[Listed records Boundary: Start]

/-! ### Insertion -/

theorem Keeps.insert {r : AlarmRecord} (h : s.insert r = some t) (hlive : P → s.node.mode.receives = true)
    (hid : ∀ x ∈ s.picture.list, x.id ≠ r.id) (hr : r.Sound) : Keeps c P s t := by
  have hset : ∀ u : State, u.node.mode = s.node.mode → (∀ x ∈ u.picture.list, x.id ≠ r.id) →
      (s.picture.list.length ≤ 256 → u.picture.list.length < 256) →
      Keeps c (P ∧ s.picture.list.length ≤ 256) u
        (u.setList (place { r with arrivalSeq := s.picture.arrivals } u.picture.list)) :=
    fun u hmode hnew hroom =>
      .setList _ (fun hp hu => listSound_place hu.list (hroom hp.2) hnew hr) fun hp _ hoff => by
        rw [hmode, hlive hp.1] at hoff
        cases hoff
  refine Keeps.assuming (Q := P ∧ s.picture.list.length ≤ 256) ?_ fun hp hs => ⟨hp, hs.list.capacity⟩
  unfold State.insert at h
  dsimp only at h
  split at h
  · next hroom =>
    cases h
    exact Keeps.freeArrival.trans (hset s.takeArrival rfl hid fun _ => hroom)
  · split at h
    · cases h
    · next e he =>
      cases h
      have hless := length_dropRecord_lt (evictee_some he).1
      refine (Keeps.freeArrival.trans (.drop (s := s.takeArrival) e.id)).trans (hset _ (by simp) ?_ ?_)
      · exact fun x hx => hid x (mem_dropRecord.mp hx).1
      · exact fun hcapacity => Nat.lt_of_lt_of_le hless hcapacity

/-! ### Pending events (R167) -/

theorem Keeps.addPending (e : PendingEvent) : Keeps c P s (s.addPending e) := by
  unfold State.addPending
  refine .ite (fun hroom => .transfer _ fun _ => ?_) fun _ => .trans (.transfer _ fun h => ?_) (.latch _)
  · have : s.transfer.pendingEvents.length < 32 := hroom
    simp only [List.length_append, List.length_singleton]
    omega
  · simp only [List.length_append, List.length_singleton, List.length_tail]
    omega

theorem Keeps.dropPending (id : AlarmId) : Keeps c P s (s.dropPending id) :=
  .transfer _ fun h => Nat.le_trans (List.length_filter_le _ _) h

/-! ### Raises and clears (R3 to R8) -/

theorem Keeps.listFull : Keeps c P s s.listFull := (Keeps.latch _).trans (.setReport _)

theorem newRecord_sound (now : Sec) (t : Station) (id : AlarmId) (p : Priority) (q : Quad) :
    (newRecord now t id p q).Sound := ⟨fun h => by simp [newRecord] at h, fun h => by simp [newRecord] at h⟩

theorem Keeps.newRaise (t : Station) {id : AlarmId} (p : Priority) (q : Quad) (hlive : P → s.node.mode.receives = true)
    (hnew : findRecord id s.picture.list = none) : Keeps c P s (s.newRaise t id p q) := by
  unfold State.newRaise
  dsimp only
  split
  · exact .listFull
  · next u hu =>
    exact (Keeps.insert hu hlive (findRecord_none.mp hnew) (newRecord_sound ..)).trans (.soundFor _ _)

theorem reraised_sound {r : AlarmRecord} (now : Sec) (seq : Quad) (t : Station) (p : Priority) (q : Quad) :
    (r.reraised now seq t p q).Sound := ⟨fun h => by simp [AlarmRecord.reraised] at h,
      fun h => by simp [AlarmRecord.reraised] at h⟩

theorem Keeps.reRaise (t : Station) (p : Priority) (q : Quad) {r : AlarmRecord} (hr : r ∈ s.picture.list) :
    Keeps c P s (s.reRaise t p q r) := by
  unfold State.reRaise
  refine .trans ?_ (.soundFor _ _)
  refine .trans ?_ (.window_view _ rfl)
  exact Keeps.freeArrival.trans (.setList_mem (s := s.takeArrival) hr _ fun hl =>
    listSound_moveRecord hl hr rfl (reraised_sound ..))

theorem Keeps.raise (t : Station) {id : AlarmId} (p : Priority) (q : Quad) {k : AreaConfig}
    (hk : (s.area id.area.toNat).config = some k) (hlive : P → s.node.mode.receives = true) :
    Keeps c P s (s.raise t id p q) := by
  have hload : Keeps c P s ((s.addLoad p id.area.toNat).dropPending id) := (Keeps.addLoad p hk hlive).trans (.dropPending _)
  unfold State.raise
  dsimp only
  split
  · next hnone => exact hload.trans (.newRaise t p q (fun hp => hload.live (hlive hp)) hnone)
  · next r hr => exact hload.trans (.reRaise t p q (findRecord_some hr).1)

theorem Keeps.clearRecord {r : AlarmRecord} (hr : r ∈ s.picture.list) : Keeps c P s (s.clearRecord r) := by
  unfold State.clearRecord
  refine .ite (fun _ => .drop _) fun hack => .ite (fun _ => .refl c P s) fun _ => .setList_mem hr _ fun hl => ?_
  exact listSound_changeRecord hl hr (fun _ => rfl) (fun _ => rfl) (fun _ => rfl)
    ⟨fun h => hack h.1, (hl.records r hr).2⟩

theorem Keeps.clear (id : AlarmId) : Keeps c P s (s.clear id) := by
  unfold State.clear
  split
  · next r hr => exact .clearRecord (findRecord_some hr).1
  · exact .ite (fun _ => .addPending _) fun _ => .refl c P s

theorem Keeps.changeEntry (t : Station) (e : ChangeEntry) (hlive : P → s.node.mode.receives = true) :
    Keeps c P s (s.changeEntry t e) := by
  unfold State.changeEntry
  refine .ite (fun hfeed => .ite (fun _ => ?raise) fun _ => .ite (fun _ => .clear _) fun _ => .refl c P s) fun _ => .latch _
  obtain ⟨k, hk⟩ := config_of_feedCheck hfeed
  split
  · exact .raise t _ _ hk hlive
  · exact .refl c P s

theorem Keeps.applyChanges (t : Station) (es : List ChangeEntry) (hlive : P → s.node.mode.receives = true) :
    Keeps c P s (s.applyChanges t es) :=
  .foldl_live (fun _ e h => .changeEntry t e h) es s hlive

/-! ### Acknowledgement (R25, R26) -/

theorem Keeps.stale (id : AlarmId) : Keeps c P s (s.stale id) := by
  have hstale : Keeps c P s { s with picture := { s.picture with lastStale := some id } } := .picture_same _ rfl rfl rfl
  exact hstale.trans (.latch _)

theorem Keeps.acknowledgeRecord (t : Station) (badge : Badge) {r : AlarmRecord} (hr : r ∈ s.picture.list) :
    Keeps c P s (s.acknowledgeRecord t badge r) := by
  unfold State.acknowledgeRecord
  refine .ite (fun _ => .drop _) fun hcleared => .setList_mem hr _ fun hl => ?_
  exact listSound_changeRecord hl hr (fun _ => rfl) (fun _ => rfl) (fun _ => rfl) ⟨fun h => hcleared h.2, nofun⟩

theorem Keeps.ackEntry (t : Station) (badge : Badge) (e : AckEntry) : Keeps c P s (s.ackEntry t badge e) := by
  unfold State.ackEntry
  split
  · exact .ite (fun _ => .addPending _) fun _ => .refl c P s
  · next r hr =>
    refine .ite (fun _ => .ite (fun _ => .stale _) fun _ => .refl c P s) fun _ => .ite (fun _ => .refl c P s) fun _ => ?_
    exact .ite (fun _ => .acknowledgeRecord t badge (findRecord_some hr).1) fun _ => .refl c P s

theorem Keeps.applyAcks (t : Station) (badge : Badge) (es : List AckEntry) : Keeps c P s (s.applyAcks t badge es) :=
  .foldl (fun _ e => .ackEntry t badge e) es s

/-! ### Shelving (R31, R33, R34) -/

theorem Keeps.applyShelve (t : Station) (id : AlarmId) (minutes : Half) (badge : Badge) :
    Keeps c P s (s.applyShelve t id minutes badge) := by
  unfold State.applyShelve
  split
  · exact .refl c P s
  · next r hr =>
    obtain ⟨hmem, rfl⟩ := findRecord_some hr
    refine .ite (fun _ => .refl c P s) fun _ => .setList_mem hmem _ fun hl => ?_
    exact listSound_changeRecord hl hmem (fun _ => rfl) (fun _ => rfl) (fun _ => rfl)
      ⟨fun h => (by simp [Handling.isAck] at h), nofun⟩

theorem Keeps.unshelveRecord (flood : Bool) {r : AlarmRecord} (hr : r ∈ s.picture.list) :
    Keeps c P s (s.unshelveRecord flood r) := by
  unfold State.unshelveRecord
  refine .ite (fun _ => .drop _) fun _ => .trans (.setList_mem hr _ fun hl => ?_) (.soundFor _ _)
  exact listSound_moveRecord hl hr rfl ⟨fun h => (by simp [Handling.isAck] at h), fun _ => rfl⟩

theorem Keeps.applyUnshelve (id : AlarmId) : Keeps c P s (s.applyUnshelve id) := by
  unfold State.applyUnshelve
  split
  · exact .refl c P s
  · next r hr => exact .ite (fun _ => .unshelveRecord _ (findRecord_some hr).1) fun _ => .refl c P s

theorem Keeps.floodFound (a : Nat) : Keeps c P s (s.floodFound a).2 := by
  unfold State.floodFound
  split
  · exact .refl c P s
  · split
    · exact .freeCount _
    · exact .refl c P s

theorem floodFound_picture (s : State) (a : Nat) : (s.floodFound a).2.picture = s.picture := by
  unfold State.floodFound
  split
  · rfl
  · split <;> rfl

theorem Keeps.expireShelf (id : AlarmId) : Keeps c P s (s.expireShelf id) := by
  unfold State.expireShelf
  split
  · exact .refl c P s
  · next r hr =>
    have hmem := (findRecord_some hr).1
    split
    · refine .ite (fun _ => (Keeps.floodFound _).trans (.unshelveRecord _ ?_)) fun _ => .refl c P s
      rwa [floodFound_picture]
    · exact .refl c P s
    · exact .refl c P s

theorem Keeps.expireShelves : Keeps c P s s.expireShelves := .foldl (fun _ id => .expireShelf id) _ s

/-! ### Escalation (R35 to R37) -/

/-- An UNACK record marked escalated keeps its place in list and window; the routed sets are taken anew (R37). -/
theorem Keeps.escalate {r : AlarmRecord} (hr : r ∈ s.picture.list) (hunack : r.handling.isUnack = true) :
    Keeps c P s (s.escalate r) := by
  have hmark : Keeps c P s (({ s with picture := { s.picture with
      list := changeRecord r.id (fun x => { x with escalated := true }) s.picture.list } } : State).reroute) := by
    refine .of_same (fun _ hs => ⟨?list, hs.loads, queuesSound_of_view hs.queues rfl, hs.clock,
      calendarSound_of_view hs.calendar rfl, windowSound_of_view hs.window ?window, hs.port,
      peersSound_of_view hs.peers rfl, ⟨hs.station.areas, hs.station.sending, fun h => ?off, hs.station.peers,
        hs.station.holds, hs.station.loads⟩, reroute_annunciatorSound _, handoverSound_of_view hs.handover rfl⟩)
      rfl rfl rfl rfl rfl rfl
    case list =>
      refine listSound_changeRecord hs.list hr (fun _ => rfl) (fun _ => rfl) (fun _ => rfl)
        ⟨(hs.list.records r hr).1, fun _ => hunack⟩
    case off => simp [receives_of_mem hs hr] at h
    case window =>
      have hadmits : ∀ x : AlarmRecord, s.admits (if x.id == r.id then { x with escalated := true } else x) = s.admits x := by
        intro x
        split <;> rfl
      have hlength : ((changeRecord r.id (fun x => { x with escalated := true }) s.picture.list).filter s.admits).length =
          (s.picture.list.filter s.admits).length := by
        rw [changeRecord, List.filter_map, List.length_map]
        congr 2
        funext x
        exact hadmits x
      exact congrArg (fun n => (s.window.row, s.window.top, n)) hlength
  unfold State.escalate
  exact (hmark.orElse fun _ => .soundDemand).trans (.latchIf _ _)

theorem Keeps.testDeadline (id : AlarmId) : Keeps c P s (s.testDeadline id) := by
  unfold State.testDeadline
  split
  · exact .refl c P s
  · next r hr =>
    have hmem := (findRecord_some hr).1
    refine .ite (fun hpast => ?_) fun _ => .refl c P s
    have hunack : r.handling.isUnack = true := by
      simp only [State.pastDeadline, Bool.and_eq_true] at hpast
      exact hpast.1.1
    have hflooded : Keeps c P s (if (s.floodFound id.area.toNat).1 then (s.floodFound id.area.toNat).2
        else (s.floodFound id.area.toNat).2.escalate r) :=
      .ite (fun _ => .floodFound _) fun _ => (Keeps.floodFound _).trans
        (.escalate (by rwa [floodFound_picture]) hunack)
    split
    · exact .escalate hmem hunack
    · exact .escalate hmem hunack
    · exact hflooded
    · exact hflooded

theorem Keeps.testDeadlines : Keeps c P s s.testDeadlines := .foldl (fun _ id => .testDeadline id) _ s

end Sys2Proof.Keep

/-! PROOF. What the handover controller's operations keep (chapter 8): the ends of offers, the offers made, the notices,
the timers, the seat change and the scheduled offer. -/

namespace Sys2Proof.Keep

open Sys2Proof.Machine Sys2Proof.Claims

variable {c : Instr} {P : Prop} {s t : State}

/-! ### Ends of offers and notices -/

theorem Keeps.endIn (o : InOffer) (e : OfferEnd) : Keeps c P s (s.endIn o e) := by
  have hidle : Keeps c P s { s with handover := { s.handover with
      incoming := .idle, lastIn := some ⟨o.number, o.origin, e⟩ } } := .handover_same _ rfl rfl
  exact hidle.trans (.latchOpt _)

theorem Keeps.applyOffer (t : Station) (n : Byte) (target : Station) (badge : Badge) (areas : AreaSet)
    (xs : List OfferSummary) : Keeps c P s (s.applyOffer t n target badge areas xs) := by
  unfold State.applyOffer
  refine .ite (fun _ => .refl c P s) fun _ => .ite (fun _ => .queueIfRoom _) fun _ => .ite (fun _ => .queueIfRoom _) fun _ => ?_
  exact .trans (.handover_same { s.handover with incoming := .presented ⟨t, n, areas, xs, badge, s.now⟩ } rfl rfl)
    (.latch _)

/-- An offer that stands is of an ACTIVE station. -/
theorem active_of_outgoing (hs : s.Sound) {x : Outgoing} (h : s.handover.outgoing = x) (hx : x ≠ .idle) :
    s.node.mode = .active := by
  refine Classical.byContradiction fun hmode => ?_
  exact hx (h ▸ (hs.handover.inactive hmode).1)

[Listed records Boundary: End]

◆ **Instructions to follow**
Word for word, restate the lines of the data above that fall between the line holding "have hmark : Keeps" and the line holding "refine .ite (fun hpast", inclusive, and no other lines.

◆ **Written answer**
  have hmark : Keeps c P s (({ s with picture := { s.picture with
      list := changeRecord r.id (fun x => { x with escalated := true }) s.picture.list } } : State).reroute) := by
    refine .of_same (fun _ hs => ⟨?list, hs.loads, queuesSound_of_view hs.queues rfl, hs.clock,
      calendarSound_of_view hs.calendar rfl, windowSound_of_view hs.window ?window, hs.port,
      peersSound_of_view hs.peers rfl, ⟨hs.station.areas, hs.station.sending, fun h => ?off, hs.station.peers,
        hs.station.holds, hs.station.loads⟩, reroute_annunciatorSound _, handoverSound_of_view hs.handover rfl⟩)
      rfl rfl rfl rfl rfl rfl
    case list =>
      refine listSound_changeRecord hs.list hr (fun _ => rfl) (fun _ => rfl) (fun _ => rfl)
        ⟨(hs.list.records r hr).1, fun _ => hunack⟩
    case off => simp [receives_of_mem hs hr] at h
    case window =>
      have hadmits : ∀ x : AlarmRecord, s.admits (if x.id == r.id then { x with escalated := true } else x) = s.admits x := by
        intro x
        split <;> rfl
      have hlength : ((changeRecord r.id (fun x => { x with escalated := true }) s.picture.list).filter s.admits).length =
          (s.picture.list.filter s.admits).length := by
        rw [changeRecord, List.filter_map, List.length_map]
        congr 2
        funext x
        exact hadmits x
      exact congrArg (fun n => (s.window.row, s.window.top, n)) hlength
  unfold State.escalate
  exact (hmark.orElse fun _ => .soundDemand).trans (.latchIf _ _)

theorem Keeps.testDeadline (id : AlarmId) : Keeps c P s (s.testDeadline id) := by
  unfold State.testDeadline
  split
  · exact .refl c P s
  · next r hr =>
    have hmem := (findRecord_some hr).1
    refine .ite (fun hpast => ?_) fun _ => .refl c P s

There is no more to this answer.